WHAT YOU SHOULD DO:
Among the entries, which lines carry the string "Byte"? Copy each of them.

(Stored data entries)
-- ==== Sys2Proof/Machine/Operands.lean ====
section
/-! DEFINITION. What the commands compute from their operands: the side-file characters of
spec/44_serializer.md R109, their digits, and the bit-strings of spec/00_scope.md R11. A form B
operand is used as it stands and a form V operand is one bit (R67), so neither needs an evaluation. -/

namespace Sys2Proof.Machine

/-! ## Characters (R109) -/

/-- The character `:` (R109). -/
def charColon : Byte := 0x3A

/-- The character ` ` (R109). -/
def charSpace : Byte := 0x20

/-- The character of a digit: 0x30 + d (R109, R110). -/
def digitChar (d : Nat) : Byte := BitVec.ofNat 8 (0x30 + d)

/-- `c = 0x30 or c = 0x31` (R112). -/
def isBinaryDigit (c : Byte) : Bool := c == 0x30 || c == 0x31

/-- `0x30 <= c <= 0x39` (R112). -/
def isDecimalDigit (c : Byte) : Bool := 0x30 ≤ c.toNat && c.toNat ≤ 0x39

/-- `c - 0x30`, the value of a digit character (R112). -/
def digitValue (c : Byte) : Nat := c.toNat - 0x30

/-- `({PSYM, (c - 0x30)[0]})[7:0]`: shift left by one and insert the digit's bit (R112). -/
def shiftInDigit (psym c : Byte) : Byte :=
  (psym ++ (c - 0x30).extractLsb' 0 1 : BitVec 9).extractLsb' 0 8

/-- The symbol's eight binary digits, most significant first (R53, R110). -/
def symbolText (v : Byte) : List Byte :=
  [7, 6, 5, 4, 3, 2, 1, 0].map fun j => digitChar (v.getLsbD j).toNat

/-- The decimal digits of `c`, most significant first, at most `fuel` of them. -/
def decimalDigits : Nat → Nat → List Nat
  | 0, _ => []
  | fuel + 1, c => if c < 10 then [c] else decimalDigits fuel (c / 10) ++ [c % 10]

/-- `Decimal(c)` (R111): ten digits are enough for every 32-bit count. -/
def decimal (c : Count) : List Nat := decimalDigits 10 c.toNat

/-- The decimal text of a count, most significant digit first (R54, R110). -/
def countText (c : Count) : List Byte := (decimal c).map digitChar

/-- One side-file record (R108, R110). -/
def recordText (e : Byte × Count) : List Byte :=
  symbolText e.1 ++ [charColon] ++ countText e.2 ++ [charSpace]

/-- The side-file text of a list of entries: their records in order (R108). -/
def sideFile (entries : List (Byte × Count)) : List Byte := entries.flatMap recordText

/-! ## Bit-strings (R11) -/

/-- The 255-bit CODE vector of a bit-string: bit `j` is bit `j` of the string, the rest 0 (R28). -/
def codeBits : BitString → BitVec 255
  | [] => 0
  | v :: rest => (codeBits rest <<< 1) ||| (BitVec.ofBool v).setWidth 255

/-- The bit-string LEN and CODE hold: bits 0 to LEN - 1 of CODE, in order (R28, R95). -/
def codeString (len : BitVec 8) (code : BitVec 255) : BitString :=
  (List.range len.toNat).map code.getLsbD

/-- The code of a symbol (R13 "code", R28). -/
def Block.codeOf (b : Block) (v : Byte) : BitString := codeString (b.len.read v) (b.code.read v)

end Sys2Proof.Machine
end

PROBLEM SOLUTION:
def charColon : Byte := 0x3A
def charSpace : Byte := 0x20
def digitChar (d : Nat) : Byte := BitVec.ofNat 8 (0x30 + d)
def isBinaryDigit (c : Byte) : Bool := c == 0x30 || c == 0x31
def isDecimalDigit (c : Byte) : Bool := 0x30 ≤ c.toNat && c.toNat ≤ 0x39
def digitValue (c : Byte) : Nat := c.toNat - 0x30
def shiftInDigit (psym c : Byte) : Byte :=
def symbolText (v : Byte) : List Byte :=
def countText (c : Count) : List Byte := (decimal c).map digitChar
def recordText (e : Byte × Count) : List Byte :=
def sideFile (entries : List (Byte × Count)) : List Byte := entries.flatMap recordText
def Block.codeOf (b : Block) (v : Byte) : BitString := codeString (b.len.read v) (b.code.read v)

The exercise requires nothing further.